Freshfields's antitrust partners Thomas Janssens, Paul Yde, and Tom Ensign are advising Citigroup and EMI on various aspects of the transactions. They are joined by tax partners Sarah Falk and Gregory May and M&A partner Simon Marchant.

U.K. firm SJ Berwin took the lead advising Universal and its Paris-based parent, Vivendi, on the EMI Music acquisition. Legal Week reported Friday that the firm's team is led by managing partner Rob Day and London corporate partner William Holder. The team also includes European head of competition Stephen Kon, competition partner Philipp Girardet, and tax partner Gareth Amdor.

Day is the firm's relationship partner for Universal, and advised the company on last year's $2.6 billion purchase of BMG's music publishing unit, according to a biography on the SJ Berwin Web site.

Munger, Tolles & Olson served as U.S. counsel to Universal on the deal, led by corporate partners Mary Ann Todd and Maria Seferian, along with litigation partners Bradley Phillips and Stuart Senator.

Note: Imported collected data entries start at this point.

/-- The phase regulator of a CURRENT rail (R274); only a conversion integrates. -/
def State.regulate (s : State) (r : RailId) (p : PhaseId) (integrate : Bool) : State :=
  let a := s.phases[p]
  let e : Rat := a.demandNow - s.phaseObj p 5 7
  let base := s.feedForward r + s.fast (railIx r 0x00) 5 * e / 1000
  let next := a.iAcc + s.fast (railIx r 0x00) 6 * e / 1000
  let within := decide (0 ≤ base + next ∧ base + next ≤ s.dMax r)
  let i := if integrate && within then next else a.iAcc
  (s.modPhase p fun a => { a with iAcc := i }).setDuty p (clampRat (base + i) 0 (s.dMax r))

/-- A CURRENT rail regulates its switching phases one by one. -/
def State.currentMode (s : State) (r : RailId) : Bool := s.railObj r 0x00 2 == 0

/-- The regulator runs at a phase's conversion, the oldest of its ADC (R199, R274). -/
def State.conversionDone (s : State) (p : PhaseId) (code : Nat) : State :=
  let a := s.adcOf p
  if s.adcs[a].head? = some p.val then
    let s := (s.setAdcs (s.adcs.set a s.adcs[a].tail))
    let s := s.takeCurrent p code
    match s.railOf p with
    | some r =>
      if s.phases[p].switching && s.phases[p].mask == 1 && s.currentMode r && !s.outlineDrivenPhase p then
        s.regulate r p true
      else s
    | none => s
  else s

/-- A conversion result reaches the phase regulator (R199). -/
def execPhaseCurrentConversionDone (p : PhaseId) (code : BitVec 12) (s : State) :
    Host.Outcome State Fault Refusal :=
  .next (s.conversionDone p code.toNat)

/-- The active phases of a rail, ascending. -/
def State.activePhases (s : State) (r : RailId) : List PhaseId :=
  (s.railPhases r).filter fun p => s.phases[p].active

/-- The number of active phases, 3r40:02. -/
def State.activeCount (s : State) (r : RailId) : Nat := (s.activePhases r).length

/-- The demand of one active phase of a DUTY rail (R275), with the floor of a soft start (R279). -/
def State.phaseDuty (s : State) (r : RailId) (p : PhaseId) (d : Rat) : Rat :=
  let a := s.rails[r]
  let d := d + s.phases[p].trim
  clampRat (if a.softStart then max d (roundRat (s.busRatio r a.vm)) else d) 0 (s.dMax r)

/-- The trim of a phase of a DUTY rail, once a switching period (R275). -/
def State.trimPhase (s : State) (r : RailId) (p : PhaseId) : State :=
  let ps := s.activePhases r
  let mean := meanRat (ps.map fun q => s.phaseObj q 5 7)
  let step := s.fast (railIx r 0x00) 7 * (mean - s.phaseObj p 5 7) / 1000
  let s := s.modPhase p fun a => { a with trim := clampRat (a.trim + step) (-1311) 1311 }
  s.setDuty p (s.phaseDuty r p s.rails[r].demand)

/-- The current limits of a rail's phases (R273), come down in the soft stop of a STORE rail (R280). -/
def State.currentLimits (s : State) (r : RailId) : Rat × Rat :=
  let a := s.rails[r]
  if s.railType r = 2 then (min 0 (a.negLimit + a.storeDrop), max 0 (a.posLimit - a.storeDrop))
  else (a.negLimit, a.posLimit)

/-- What the winning demand is divided by: the active count, or N_s on the lead of a spanning rail (R273, R386). -/
def State.shareCount (s : State) (r : RailId) (n : Nat) : Rat :=
  let i := s.nat (railIx r 0x01) 3
  if h : i < 4 then
    if s.railObj r 0x10 2 ≠ 4 ∧ r ≠ railD ∧ s.ring.count[i] ≠ 0 then s.ring.count[i] else n
  else n

/-- The demand of a CURRENT rail shared among its active phases, less what a phase being shed still has (R273, R279,
R303). -/
def State.shareDemand (s : State) (r : RailId) (demand : Int) : State :=
  let ps := s.activePhases r
  let a := s.rails[r]
  let shedding := (s.railPhases r).foldl (fun (q : Rat) p =>
    if s.phases[p].shedding then q + s.phases[p].demandNow else q) 0
  let lim := s.currentLimits r
  let lo := if a.softStart && s.railType r == 1 then max 0 lim.1 else lim.1
  let want := (demand - shedding) / s.shareCount r ps.length
  let each := clampRat want lo lim.2
  let s := s.modRail r fun a => { a with allClamped := each != want }
  ps.foldl (fun (s : State) p =>
    (s.modPhase p fun a => { a with demand := each }).regulate r p false) s

/-- ZERO of a phase, with the trim of a DUTY rail; the others take up what a phase being shed gives away (R275, R303). -/
def State.phaseZero (s : State) (p : PhaseId) : State :=
  let shed := s.phases[p].shedding
  let s := s.pwmZero p
  match s.railOf p with
  | some r =>
    if s.currentMode r then
      (if shed && s.rails[r].running && s.activeCount r != 0 then s.shareDemand r s.rails[r].demand else s)
    else if s.phases[p].active && s.phases[p].switching && r != railD then s.trimPhase r p
    else s
  | none => s

/-- ZERO. -/
def execPwmZero (p : PhaseId) (s : State) : Host.Outcome State Fault Refusal := .next (s.phaseZero p)

/-- The winning demand distributed to the active phases (R273, R275, R279). -/
def State.distribute (s : State) (r : RailId) (demand : Int) : State :=
  let ps := s.activePhases r
  let n := ps.length
  let a := s.rails[r]
  let sign := decide (demand < 0)
  let s := s.modRail r fun a => { a with demand := demand, negative := sign }
  let s := if r != railD && s.railType r = 2 && sign != a.negative then s.bump (railIx r 0x40) 7 else s
  if n = 0 then s
  else if s.currentMode r then s.shareDemand r demand
  else
    let d : Rat := demand
    let s := s.modRail r fun a => { a with allClamped := decide (d ≤ 0 ∨ s.dMax r ≤ d) }
    ps.foldl (fun (s : State) p => s.setDuty p (s.phaseDuty r p d)) s

/-- 3r48:02–04 at a boundary (R276): the sum of the active phases' currents with a remote term (R390), the power and
the mean duty. The current of drive rail D is that of the phase in state PWM (R348). -/
def State.measureRail (s : State) (r : RailId) (remote : Rat) : State :=
  let ps := s.activePhases r
  let own := if r = railD then ps.filter fun p => s.phases[p].mask == 1 else ps
  let i := own.foldl (fun (q : Int) p => q + s.phaseObj p 5 7) 0 + roundRat remote
  let d := if ps.isEmpty then 0 else ps.foldl (fun (q : Rat) p => q + s.phases[p].duty) 0 / ps.length
  let s := (s.putRailObj r 0x48 2 i).putRailObj r 0x48 4 (roundRat d)
  if r = railD then s else s.putRailObj r 0x48 3 (roundDiv (s.railObj r 0x48 1 * i) 1000)
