/-- The length of the next base period in steps of 1/16 clock as asked, before the limits of R169, and whether the
epoch is aligned and pulls in. -/
def State.wantedPeriod (s : State) : Rat × Bool × Bool :=
  let N : Rat := s.fastNat 0x2200 7
  let T := s.reference.2
  if s.ringFollower then (16 * s.followPeriod, true, false)
  else
    let e := s.epochError
    let was := s.bit 0x2200 0x0D 0
    let aligned := if s.meridian.index = 0 then decide (-16 ≤ e ∧ e ≤ 16) else was
    let lim := T / N * s.fast 0x2200 0x0A / 10000
    let corr : Rat := if aligned then 0 else clampRat (-e) (-lim) lim
    ((T / N + corr) * 16, aligned, !aligned && corr != 0)

/-- A quotient of an integer by a positive one, rounded up. -/
def ceilDiv (n d : Int) : Int := -((-n) / d)

/-- The shortest base period 1 / 2200:09 in steps, and the longest 1 / 2200:08 (R169). -/
def State.shortestBase (s : State) : Int := ceilDiv 3840000000 (s.fast 0x2200 9)
/-- See `shortestBase`. -/
def State.longestBase (s : State) : Int := 3840000000 / s.fast 0x2200 8

/-- SYNCOUT as a square wave at an instant: high in the first half of a group of D periods (R171, log 46). -/
def State.switchWave (s : State) (now : Rat) : State :=
  if s.fast 0x2200 0x11 = 1 then
    let m := s.meridian
    s.setMeridian { m with syncOut := decide (32 * (now - m.syncStart) < (s.fast 0x2200 0x12 * m.base : Int)) }
  else s

/-- A new base period begins (R165–R169). Where a change of the limits has left the period outside them, the slew brings it
back (DESIGN CHOICE, log 131). -/
def State.basePeriod (s : State) : State :=
  if !s.serving then s
  else
    let m := s.meridian
    let m := { m with epochTime := m.epochTime + (m.base : Rat) / 16, index := (m.index + 1) % max 1 (s.fastNat 0x2200 7) }
    let s := (s.setMeridian m).followIndex
    let m := s.meridian
    let (want, aligned, pull) := s.wantedPeriod
    let exact := want + m.remainder
    let steps := exact.floor
    let lo := s.shortestBase
    let hi := s.longestBase
    let within := clampInt steps lo hi
    let held := clampInt within (ceilDiv (m.base * 399 : Nat) 400) ((m.base * 401) / 400 : Nat)
    let clamp := decide (want < lo ∨ (hi : Rat) < want) && (held == lo || held == hi)
    let slew := within != held
    let was := s.bit 0x2200 0x0D 1
    let s := (s.setMeridian { m with
      base := held.toNat, remainder := if held = steps then exact - steps else 0,
      alignLost := m.alignLost && clamp })
    let s := (s.putObj 0x2200 0x0D (lockStatus (aligned && !clamp) clamp slew pull)).putObj 0x2200 0x0C
      (roundDiv 3840000000000 held)
    let s := if clamp && !was then s.raise dvMerClamp (evData [evU 4 (roundRat (3840000000000 / want))])
             else if was && !clamp then s.endEvent dvMerClamp (evData [evU 4 (roundRat (3840000000000 / want))]) else s
    let s := if clamp && s.ringFollower && !s.meridian.alignLost then
        (s.setMeridian { s.meridian with alignLost := true }).raise trAlignLost (evData [evU 2 (s.obj 0x2400 8)])
      else s
    let n := if s.fast 0x2200 0x12 ≤ s.meridian.syncCount + 1 then 0 else s.meridian.syncCount + 1
    let m := s.meridian
    let s := s.setMeridian { m with syncCount := n, syncStart := if n = 0 then m.epochTime else m.syncStart }
    s.switchWave m.epochTime

/-- BASE_PERIOD_START (R168). -/
def execBasePeriodStart (s : State) : Host.Outcome State Fault Refusal := .next s.basePeriod

/-! ### Graticule entries (R172–R181) -/

/-- The fields of an entry (R172). -/
structure Entry where
  bearing : Nat
  source : Fin 4
  enabled : Bool
  action : Nat
  target : Nat
  divider : Nat
  argument : Nat
  deriving DecidableEq, Repr

/-- The entry a 64-bit value holds. -/
def entryOf (v : Nat) : Entry :=
  { bearing := bits v 15 0, source := Fin.ofNat 4 (bits v 17 16), enabled := v.testBit 18, action := bits v 31 24,
    target := bits v 39 32, divider := bits v 47 40, argument := bits v 63 48 }

/-- Entry `n` (0–63). -/
def State.entry (s : State) (n : Fin 64) : Entry := entryOf (s.nat 0x2210 (1 + n.val))

/-- The rule of R173 on an entry's value. -/
def entryValid (v : Nat) : Bool :=
  let e := entryOf v
  bits v 23 19 == 0 && (match e.action with
    | 1 | 2 => decide (e.target ≤ 3)
    | 3 => decide (e.target ≤ 7)
    | 4 | 5 | 7 => decide (e.target ≤ 4)
    | 0 | 6 | 8 => true
    | _ => false)

/-- The present cycle period of a source in µs; free for the encoder, whose rate the manual does not measure. -/
def State.sourcePeriod (s : State) (c : Fin 4) : Rat :=
  if c = chMains then s.meridian.mains / 240
  else if c = chElec ∨ (c = chMech ∧ s.obj 0x2620 5 ≠ 1) then (6 * s.meridian.elecPeriod : Nat) / 240
  else s.unstated 5

/-- The bearing compensated for a relay's operate time (R183). -/
def State.compensated (s : State) (c : Fin 4) (relay : Nat) (closing : Bool) (b : Nat) : Nat :=
  if s.fastBit 0x2600 (0x16 + relay) 2 then
    let t := s.fast 0x2600 (if closing then 0x0E + relay else 0x12 + relay)
    let T := s.sourcePeriod c
    let d := if T = 0 then 0 else roundRat (t * 65536 / T)
    ((b - d) % (65536 : Int)).toNat
  else b

/-- The bearing at which an entry fires. -/
def State.firingBearing (s : State) (e : Entry) : Nat :=
  if e.action = 1 ∨ e.action = 2 then s.compensated e.source e.target (e.action == 1) e.bearing else e.bearing

/-- The arming of an entry that is written or enabled (R176, R177). -/
def State.armEntry (s : State) (n : Fin 64) : State :=
  let e := s.entry n
  let at_ := s.firingBearing e
  let ahead := (at_ + 65536 - s.bearing e.source) % 65536
  let armed := e.enabled && decide (0 < ahead ∧ ahead ≤ 32768)
  (s.setMeridian { s.meridian with arming := s.meridian.arming.set n ⟨armed, 0, at_⟩ })

/-- Every entry is armed under R176, its divider count 0 (R193, R194). -/
def State.armAll (s : State) : State := (List.finRange 64).foldl State.armEntry s

/-- A bearing moves from `p` to `q` past `b` in the increasing direction. -/
def passesUp (p q b : Nat) : Bool :=
  let d := (q + 65536 - p) % 65536
  let k := (b + 65536 - p) % 65536
  decide (0 < d ∧ d < 32768 ∧ 0 < k ∧ k ≤ d)

/-- A bearing moves from `p` to `q` past `b` in either direction (R176). -/
def passes (p q b : Nat) : Bool := passesUp p q b || passesUp ((65536 - p) % 65536) ((65536 - q) % 65536) ((65536 - b) % 65536)

/-- Rail actions run in RUN outside Outline mode (R181). -/
def State.railActions (s : State) : Bool := s.power == 4 && !s.outline.active

/-- The window of a rail opened or closed (R172). -/
def State.putWindow (s : State) (target : Nat) (opened : Bool) : State :=
  s.modRail (Fin.ofNat 5 target) fun a => { a with window := opened }

/-- The device may produce SYNC now (R71). -/
def State.syncAllowed (s : State) : Bool :=
  s.bit 0x1005 0 30 && s.fullService && s.canSends && (s.can.nmt == .preOperational || s.can.nmt == .operational)

/-- A supervisor action does nothing now and is not queued: a target outside RUN, or a SYNC that R71 and R181 forbid. -/
def State.actionIdle (s : State) (action : Nat) : Bool :=
  (action == 7 && !s.railActions) || (action == 6 && (s.obj 0x1006 0 != 0 || !s.syncAllowed))

/-- The action of an entry that fires (R172, R178–R181). -/
def State.fireAction (s : State) (n : Fin 64) (v : Nat) : State :=
  let e := entryOf v
  match e.action with
  | 1 | 2 =>
    if e.source = chMains ∧ s.tracker ≠ 1 then s.bump 0x2600 0x1C
    else s.driveRelay (Fin.ofNat 4 e.target) (e.action == 1)
  | 3 => s.setAuxSequence { s.auxSequence with requests := s.auxSequence.requests ++ [e.target % 8] }
  | 4 => if s.railActions then s.putWindow e.target true else s
  | 5 => if s.railActions then s.putWindow e.target false else s
  | 6 | 7 | 8 =>
    if s.actionIdle e.action then s
    else if s.meridian.queue.length < 64 then
      (s.setMeridian { s.meridian with queue := s.meridian.queue ++ [(n.val + 1, v)] })
    else (s.bump 0x2210 0x41).raise dvGratOverrun (evData [evU 1 (n.val + 1)])
  | _ => s

/-- An entry over one motion of its source, or over one step, which fires nothing (R158, R175–R177). -/
def State.scanMove (s : State) (n : Fin 64) (move : Nat × Nat × Bool) : State :=
  let e := s.entry n
  let p := move.1
  let q := move.2.1
  let a := s.meridian.arming[n]
  let put (a : Arming) (s : State) : State :=
    (s.setMeridian { s.meridian with arming := s.meridian.arming.set n a })
  if a.armed then
    if move.2.2 || !passesUp p q a.place then s
    else if a.skip = 0 then
      let s := put { a with armed := false, skip := e.divider } s
      (s.putObj 0x2210 0x42 (n.val + 1)).fireAction n (s.nat 0x2210 (1 + n.val))
    else put { a with armed := false, skip := a.skip - 1 } s
  else if passes p q ((a.place + 32768) % 65536) then
    put { a with armed := true, place := s.firingBearing e } s
  else s

/-- One entry in one scan (R174, R180). -/
def State.scanEntry (s : State) (n : Fin 64) : State :=
  let e := s.entry n
  if !e.enabled || !s.sourceValid e.source then s
  else (s.moves e.source).foldl (fun (s : State) (m : Nat × Nat × Bool) => s.scanMove n m) s

/-- MAINS has passed a bearing in the increasing direction since the last scan, other than by a step. -/
def State.mainsPasses (s : State) (b : Nat) : Bool :=
  (s.moves chMains).any fun (m : Nat × Nat × Bool) => !m.2.2 && passesUp m.1 m.2.1 b

/-- A relay's waiting host commands at a scan: mode 0 acts, mode 1 at its bearing (R178, R184). -/
def State.scanRelay (s : State) (i : Fin 4) : State :=
  let r := s.meridian.relays[i]
  let clear (f : Relay → Relay) (s : State) : State :=
    (s.setMeridian { s.meridian with relays := s.meridian.relays.set i (f s.meridian.relays[i]) })
  let s := match r.due with
    | some closed => (clear (fun a => { a with due := none }) s).driveRelay i closed
    | none => s
  match r.waiting with
  | some closed =>
    let b := s.fastNat 0x2600 (if closed then 2 + i.val else 6 + i.val)
    if s.mainsPasses (s.compensated chMains i.val closed b) then
      let s := clear (fun a => { a with waiting := none }) s
      if s.tracker = 1 then s.driveRelay i closed else s.bump 0x2600 0x1C
    else s
  | none => s

/-- SYNCOUT at a scan: the square wave, and the CYCLE pulse of 1 µs from the crossing of 2200:13 (R171). -/
def State.scanSync (s : State) : State :=
  if s.fast 0x2200 0x11 = 2 then
    let hit := s.mainsPasses (s.fastNat 0x2200 0x13)
    let left := if hit then 4 else s.meridian.syncLeft - 1
    (s.setMeridian { s.meridian with syncLeft := left, syncOut := Nat.blt 0 left })
  else s.switchWave (64 * s.meridian.scans : Nat)

/-- The Graticule scans: at full service, function 11 not disabled (R181, R193, R491). -/
def State.graticuleScans (s : State) : Bool := s.fullService && s.funcState 11 == 0

/-- One scan (R174): the bearings advance, the entries are compared in ascending order, then the host's relay
commands. -/
def State.graticuleScan (s : State) : State :=
  if !s.serving then s
  else
    let s := (s.mainsAdvance.elecAdvance).reportBearings
    let s := if s.graticuleScans then (List.finRange 64).foldl State.scanEntry s else s
    let s := if s.fullService then (List.finRange 4).foldl State.scanRelay s else s
    let s := s.scanSync
    (s.setMeridian { s.meridian with prev := s.meridian.acc, trail := Vector.replicate 4 [] })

Stikeman Elliot partner Jeffrey Brown is advising Universal as Canadian regulatory counsel in Ottawa.

The Sony-led group, meanwhile, turned to Dewey & LeBoeuf as lead outside counsel on the acquisition of EMI Music Publishing. Dewey's team is led by M&A cochair Morton Pierce, assisted by M&A partners Chang-Do Gong, Bryan Luchs, Joseph Cosentino, Mark Davis, and Simon Briggs. Bank finance partner Gregory Owens, employment partner Howard Adler, and intellectual property partner Stanton Lovenworth are also advising.

Sony is a longtime Dewey client, according to a firm spokesman. Among the other matters on which Dewey has advised Tokyo-based Sony: the company's 2004 acquisition of MGM for $4.9 billion.

Weil, Gotshal & Manges is advising Mubadala on its role in the Sony-led consortium, with a team led by London managing partner Michael Francies, along with financial services M&A head William Gutowitz and finance partner Daniel Dokos, both in New York. The firm's London team includes tax partners Sarah Priestley and Joanne Etherton, intellectual property partner Barry Fishley, litigation partner Matthew Shankland, employment counsel Ivor Gwilliams, and real estate counsel Rupert Jones. In New York the firm turned to M&A cochair Howard Chatzinoff, technology transactions partner Jeffrey Osterman, corporate partner Douglas Ryder, finance partner Todd Chandler, and technology transactions counsel Arlene Hahn.

In 2008 Weil advised General Electric on that company's $8 billion joint venture with Abu Dhabi-based Mubadala to invest in business ventures in the Middle East and Africa.

Baker & McKenzie is serving as tax counsel to Sony and Mubadala on the EMI deal. The firm's team is led by tax partners Thomas May, in Washington, D.C., Jonathan Stevens, in New York, and tax partner Alex Chadwick, in London.